At the time of this writing, Bitcoin trades around $65,584 with very high 10.41% volatility and a bearish sentiment reading. Such conditions can heighten market sensitivity to concentrated redemptions.

What to watch next in institutional crypto allocations

Signals to monitor: next 13F cycle, cohort shifts, ETF flows

The next 13F cycle will clarify whether hedge fund selling was a one-off basis-trade unwind or a continuing de‑risking. Changes in advisor allocations and primary ETF flow patterns will help separate tactical moves from strategic shifts.

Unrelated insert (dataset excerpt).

-- ==== Sys2Proof/Machine/Dispatch.lean ====
section
/-! DEFINITION. One arm per command: its meaning. -/
namespace Sys2Proof.Machine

Case study: Harvard’s IBIT trim and Ethereum rotation context

Decrypt reported that Harvard Management Company cut its stake in BlackRock’s iShares Bitcoin Trust (IBIT) by roughly 20% in Q4 while opening a position in a spot Ethereum ETF. Observers interpret this as diversification and a more differentiated view across digital assets.

FAQ about Bitcoin ETF outflows

Who were the biggest sellers, hedge funds or financial advisors, and why did they reduce exposure?

Advisors and hedge funds were the largest net sellers. Many hedge funds unwound a basis trade as spreads compressed; others repositioned tactically.

How much Bitcoin exposure was sold in Q4 2025 (BTC and USD terms), and how significant is it versus total ETF AUM?

About 25,000 BTC and roughly $1.6 billion among 13F filers. Relative significance cannot be determined here; the figures only reflect reported 13F holders.